Cloud-Native Experience with GCP – 3+ years using ML/data products (Vertex, BigQuery, Cloud Composer, GKE, Pub/Sub)

We don’t – at all – consider Legacy-only Big Data Experts. Meaning, it’s not enough to know outdated technologies, such as Teradata, Hadoop, Spark over Hadoop, etc.

This role requires working in a Unix-like Development Environment (e.g., macOS, Linux). We do not use Windows-based workstations for Engineering or AI-related tasks. Virtualization (e.g., WSL) isn’t enough.

Engineering and Fundamentals

We expect strong productization skills — the ability to take ML and LLM solutions beyond prototypes and deliver production-ready systems with a focus on latency, reliability, observability, cost efficiency, and continuous operation in healthcare environments.

We prioritize Cloud-Native architecture on GCP, leveraging managed and scalable services such as Vertex AI, BigQuery, Cloud Composer, GKE, and Pub/Sub. We avoid fully serverless designs when they limit control, visibility, or performance tuning for ML/LLM workloads.

Experience with high-performance LLM inference engines such as vLLM (or similar)

Strong Python expertise is required for production-grade ML/NLP/LLM development, including pandas, asyncio-based services, FastAPI, and Pydantic.

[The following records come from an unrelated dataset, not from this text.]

/-- QPIDX written (19 R446): entries posted. -/
def qpPostOp (s : State) (i : Nat) (v m : W32) : State :=
  let x := s.qp i
  s.setQp i { x with idx := masked x.idx v m }

/-- The packets that a number of bytes take (19 R443). -/
def mtuPackets (n : Nat) : Nat := max 1 ((n + 4095) / 4096)

/-- PSN fields advanced (19 R444). -/
def Qp.psnAdd (x : Qp) (lo n : Nat) : Qp := { x with psn := setField x.psn lo 24 ((fieldN x.psn.toNat lo 24 + n) % 2 ^ 24) }

/-- RoCEv2 operations as the trace names them: requests, then answers to the peer. -/
def roceWrite : Nat := 0
def roceRead : Nat := 1
def roceSend : Nat := 2
def roceAck : Nat := 3
def roceReadData : Nat := 4
def roceNakAccess : Nat := 5
def roceRnr : Nat := 6
def roceNakInvalid : Nat := 7
def roceCnp : Nat := 8

/-- Bytes counted to a partition's HOSTTX (14) or HOSTRX (15), over the bridge (01 R19, 16 R392). -/
def countHost (s : State) (p : Option Nat) (k n : Nat) : State := countPart (countPart s p k n) p 11 n

/-- The peer's address of a queue pair in network order (19 R444): of an IPv4 peer the last four bytes. -/
def Qp.peer (x : Qp) : Bool × List Byte :=
  let a := leBytes 8 x.raddr0.toNat ++ leBytes 8 x.raddr1.toNat
  if a.take 12 = List.replicate 10 0 ++ [0xFF, 0xFF] then (false, a.drop 12) else (true, a)

/-- A RoCEv2 operation toward the peer of a queue pair, where a next hop leads to it (19 R441). -/
def roceOut (s : State) (i op : Nat) (va : W64) (key : W32) (data : List Byte) : State :=
  match nextHop s .host (s.qp i).peer.1 (s.qp i).peer.2 with
  | some h => emit s (.roce h i op va key data)
  | none => s

/-- The retransmission timer of a queue pair armed anew: 134 ms on the module timer (19 R448). -/
def armRetry (s : State) (i : Nat) : State := s.setQp i { s.qp i with due := moduleDue s 134 }

/-- The request of a send entry put on the wire. -/
def emitEntry (s : State) (i : Nat) (e : Entry) : State :=
  let p := qpPart s i
  let s := armRetry s i
  if e.op = 1 then roceOut s i roceRead e.rva e.rkey (leBytes 4 e.len)
  else
    let s := countBulk (countHost (wakeExtent s e.laddr e.len) p 14 e.len) p e.len
    roceOut s i (if e.op = 0 then roceWrite else roceSend) e.rva e.rkey (memBytes s e.laddr e.len)

/-- The oldest started send entry without an outcome (19 R447); `fuel` bounds the ring. -/
def unacked (x : Qp) : Nat → W16 → Option W16
  | 0, _ => none
  | n + 1, j =>
    if j = x.started then none
    else if x.comps.any (fun c => c.send && c.idx == j) then unacked x n (j + 1) else some j

/-- The same, from SQCI on. -/
def Qp.oldest (x : Qp) : Option W16 := unacked x 4096 x.sqci

/-- The started send entries without an outcome. -/
def Qp.outstanding (x : Qp) : List W16 :=
  ((List.range (x.started - x.sqci).toNat).map fun k => x.sqci + BitVec.ofNat 16 k).filter fun j =>
    !x.comps.any fun c => c.send && c.idx == j

/-- The index of the oldest posted receive entry without an outcome, if any (19 R447). -/
def Qp.nextRecv (x : Qp) : Option W16 :=
  let j := x.rqci + BitVec.ofNat 16 (x.comps.countP fun c => !c.send)
  if j = x.rqpi then none else some j

/-- The memory that putting a send entry on the wire reads: the entry, and the buffer of a WRITE or SEND whose extent is good. -/
def sendExtents (s : State) (i : Nat) (j : W16) : List (Nat × Nat) :=
  let x := s.qp i
  let e := readEntry s x.sq j
  (entryAddr x.sq j, 32) :: (if e.op % 2 = 0 ∧ localErr s (qpPart s i) e.laddr e.len true = none then [(e.laddr, e.len)] else [])

/-- An entry has its outcome (19 R447). -/
def outcome (s : State) (i : Nat) (send : Bool) (idx : W16) (status : Byte) (bytes : Nat) : State :=
  let x := s.qp i
  s.setQp i { x with comps := x.comps ++ [⟨send, idx, status, BitVec.ofNat 64 bytes⟩] }

/-- The next send entry started (19 R447), once its memory can be reached. An entry with the reserved OP has no stated status: a free
value. -/
def startEntry (s : State) (i : Nat) : State :=
  let x := s.qp i
  if x.st = .rts ∧ x.started ≠ x.sqpi then
    match engineWaits s (sendExtents s i x.started) with
    | some s => s
    | none =>
    let e := readEntry s x.sq x.started
    let s := entryRead s i x.sq x.started
    let s := s.setQp i { x with started := x.started + 1 }
    if e.op = 3 then
      let (n, s) := draw s
      outcome s i true x.started ((Config.freeWord n).truncate 8) 0
    else match localErr s (qpPart s i) e.laddr e.len (e.op != 1) with
      | some c => outcome s i true x.started c 0
      | none => emitEntry (s.setQp i ((s.qp i).psnAdd 0 (mtuPackets e.len))) i e
  else s

/-- The status of an entry written to its ring (19 R446, R448), with the bytes that a receive entry took. `chk`: what the read finds that
merges them with their line (10 R234, R242). -/
def statusWrite (s : State) (i a : Nat) (send : Bool) (status : Byte) (bytes : W64) (chk : Check) : State :=
  let full := !send && status == 1
  let s := countPart (countRegion (wakeExtent s a 32) (qpPart s i) a (if full then 9 else 1)) (qpPart s i) 10 (if full then 9 else 1)
  let s := mergeCheck s ((if full then (List.range 8).map (a + 0x10 + ·) else []) ++ [a + 0x1C]) chk
  let s := if full then agentStore s (a + 0x10) (leBytes 8 bytes.toNat) else s
  agentStore s (a + 0x1C) [status]

/-- Whether the engine may write to a ring of a queue pair: the ring passed the checks of R445, and memory still takes the hallmark. A
queue pair with the configuration error 0x01 may have a ring that did not (log entry 45). -/
def ringOpen (s : State) (i : Nat) (r : W64) (a : Nat) : Bool :=
  ((s.qp i).err != 1 || ringOk s (qpPart s i) r) && memAccepts s (qpHall s i) a 32

/-- A completion (19 R447, R448): the status in the ring, the index, the pip; the first bad one puts the queue pair in ERROR. -/
def completeEntry (s : State) (i : Nat) (send : Bool) (status : Byte) (bytes : W64) (chk : Check) : State :=
  let x := s.qp i
  let r := if send then x.sq else x.rq
  let a := entryAddr r (if send then x.sqci else x.rqci)
  let s := if ringOpen s i r a then statusWrite s i a send status bytes chk else s
  let x := s.qp i
  let y := if send then { x with sqci := x.sqci + 1, started := if x.started = x.sqci then x.sqci + 1 else x.started }
    else { x with rqci := x.rqci + 1 }
  let y := if status ≠ 1 ∧ x.st = .rts then { y with st := .error, err := status, comps := [] } else y
  let s := s.setQp i y
  if x.cfg.getLsbD 17 then sendSig s (4096 + i) (x.cfgF 8 9) (x.cfgF 2 6) 1 (qpHall s i) else s

/-- The entry of a queue pair that completes next (19 R447, R448): one with its outcome, in ring order; in ERROR the next posted entry,
flushed. -/
def Qp.due? (x : Qp) : Option Comp :=
  match x.st with
  | .reset => none
  | .error => if x.sqci ≠ x.sqpi then some ⟨true, x.sqci, 8, 0⟩ else if x.rqci ≠ x.rqpi then some ⟨false, x.rqci, 8, 0⟩ else none
  | .rts => x.comps.find? fun c => c.idx == (if c.send then x.sqci else x.rqci)

/-- The next completion of a queue pair (19 R447, R448), once its ring can be reached. -/
def completionOp (s : State) (i : Nat) (chk : Check) : State :=
  let x := s.qp i
  match x.due? with
  | none => s
  | some c =>
    let r := if c.send then x.sq else x.rq
    let a := entryAddr r c.idx
    match engineWaits s (if ringOpen s i r a then [(a, 32)] else []) with
    | some s => s
    | none => completeEntry (s.setQp i { x with comps := x.comps.erase c }) i c.send c.status c.bytes chk

/-- The outstanding send entries put on the wire again, from the oldest (19 R448). -/
def resendEntries (s : State) (i : Nat) : Nat → W16 → State
  | 0, _ => s
  | n + 1, j =>
    let x := s.qp i
    if j = x.started then s
    else
      let s := if x.comps.any (fun c => c.send && c.idx == j) then s else emitEntry (entryRead s i x.sq j) i (readEntry s x.sq j)
      resendEntries s i n (j + 1)

/-- A window that a remote key names (19 R449, R450). -/
def mwOf (key : W32) : Nat := key.toNat / 2 ^ 22

/-- The device address a remote access names, where it is performed (19 R450). -/
def mwAccess (s : State) (i : Nat) (key : W32) (rva n : Nat) (wr : Bool) : Option Nat :=
  let m := mwOf key
  let w := s.mw m
  let p := ownerOfBlock s (m / 16)
  if w.cfg.getLsbD 0 && fieldN w.cfg.toNat 4 22 == key.toNat % 2 ^ 22 && p.isSome && p == qpPart s i &&
      w.cfg.getLsbD (if wr then 2 else 1) && decide (rva + n ≤ fieldN w.len.toNat 0 40) &&
      (localErr s p (fieldN w.base.toNat 0 48 + rva) n (!wr)).isNone then
    some (fieldN w.base.toNat 0 48 + rva)
  else none

/-- The registers of a queue pair (19 R444). -/
def qpRegs : List RegAt :=
  [(0x00, 8), (0x08, 8), (0x10, 8), (0x18, 8), (0x20, 8), (0x28, 8), (0x38, 4), (0x40, 8)]

/-- QPSTAT.STATE (19 R444). -/
def qpStCode : QpSt → Nat
  | .reset => 0
  | .rts => 1
  | .error => 2

/-- A register of a queue pair read (19 R444). -/
def qpRead (x : Qp) (off : Nat) : W64 :=
  if off = 0x00 then x.cfg
  else if off = 0x08 then x.raddr0
  else if off = 0x10 then x.raddr1
  else if off = 0x18 then x.psn
  else if off = 0x20 then x.sq
  else if off = 0x28 then x.rq
  else if off = 0x38 then x.idx.zeroExtend 64
  else if off = 0x40 then BitVec.ofNat 64 (qpStCode x.st + 256 * x.err.toNat + 65536 * x.sqci.toNat + 2 ^ 32 * x.rqci.toNat)
  else 0

/-- LOG2N values that are not reserved (19 R444). -/
def log2nOk (n : Nat) : Bool := decide (4 ≤ n) && decide (n ≤ 12)

/-- A ring register written: a reserved LOG2N leaves its field (19 R444). -/
def ringWrite (old v m : W64) : W64 :=
  let n := masked old v m
  wrField (mergeField old n 0 48) n 48 4 log2nOk

/-- QPCFG's other fields written while ENABLE = 0 (19 R444). -/
def qpCfgFields (old v m : W64) : W64 :=
  let n := masked old v m
  mergeField (mergeField (wrField old n 2 6 pipOk) n 8 10) n 32 24

/-- QPCFG written (19 R444, R445). -/
def qpcfgWrite (s : State) (i : Nat) (v m : W64) : State :=
  let x := s.qp i
  if x.enable then (if m.getLsbD 0 && !v.getLsbD 0 then qpDisableOp s i else s)
  else
    let s := s.setQp i { x with cfg := qpCfgFields x.cfg v m }
    if m.getLsbD 0 && v.getLsbD 0 then qpEnableOp s i else s

/-- A register of a queue pair written (19 R444). -/
def qpWrite (i : Nat) (s : State) (off : Nat) (v m : W64) : State :=
  let x := s.qp i
  let low24 : W64 := 0x00FFFFFF00FFFFFF
  if off = 0x00 then qpcfgWrite s i v m
  else if off = 0x38 then qpPostOp s i (v.truncate 32) (m.truncate 32)
  else if x.enable then s
  else if off = 0x08 then s.setQp i { x with raddr0 := masked x.raddr0 v m }
  else if off = 0x10 then s.setQp i { x with raddr1 := masked x.raddr1 v m }
  else if off = 0x18 then s.setQp i { x with psn := masked x.psn v m &&& low24 }
  else if off = 0x20 then s.setQp i { x with sq := ringWrite x.sq v m }
  else if off = 0x28 then s.setQp i { x with rq := ringWrite x.rq v m }
  else s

A solid understanding of data architecture and database internals is important — schema design, DDL, partitioning, indexing, storage formats, and cost/performance optimization at scale.

We also require strong SQL skills for working with large BigQuery datasets, including clustering, partitioning, and query optimization.

Deep experience with modern ML and NLP is essential — PyTorch, Transformers, the Hugging Face ecosystem, multimodal models and retrieval-augmented methods.

Компания, занимающаяся разработкой облачных технологий для здравоохранения на базе искусственного интеллекта, ищет талантливого Senior ML инженера для долгосрочного сотрудничества.

Вы присоединитесь к международной команде первоклассных профессионалов, которые с энтузиазмом создают продукты, улучшающие качество медицинских услуг.

Требуемый опыт:

Более 5 лет работы в качестве инженера по машинному обучению

Подтвержденный опыт внедрения решений машинного обучения с высокой нагрузкой
Подтвержденный опыт создания систем мониторинга для решений машинного обучения
Требуется опыт работы с Cloud-Native — 3+ лет. Предпочтительно с GCP. Кандидаты с высоким уровнем владения GCP всегда будут иметь приоритет перед Azure, AWS и другими облачными платформами

Мы не рассматриваем кандидатов, специализирующихся только на устаревших технологиях больших данных. То есть недостаточно знать устаревшие технологии, такие как Teradata, Hadoop, Spark over Hadoop и т. д.
Эта должность требует работы в Unix-подобной среде разработки (например, macOS, Linux)
Навык выводить решения ML и LLM за рамки прототипов и поставлять готовые к производству системы с акцентом на задержку, надежность, наблюдаемость, экономическую эффективность и непрерывную работу в среде здравоохранения
Мы отдаем приоритет облачной архитектуре на GCP, используя управляемые и масштабируемые сервисы, такие как Vertex AI, BigQuery, Cloud Composer, GKE и Pub/Sub.
Опыт работы с высокопроизводительными механизмами вывода LLM, такими как vLLM (или аналогичными).
Для разработки ML/NLP/LLM производственного уровня требуются глубокие знания Python, включая pandas, сервисы на основе asyncio, FastAPI и Pydantic.
Глубокое понимание архитектуры данных и внутреннего устройства баз данных — проектирование схем, DDL, разбиение на разделы, индексирование, форматы хранения и оптимизация затрат/производительности в масштабе.
Глубокие знания SQL для работы с большими наборами данных BigQuery, включая кластеризацию, разбиение на разделы и оптимизацию запросов.
Глубокий опыт работы с современными ML и NLP — PyTorch, Transformers, экосистема Hugging Face, мультимодальные модели и методы с расширенным поиском.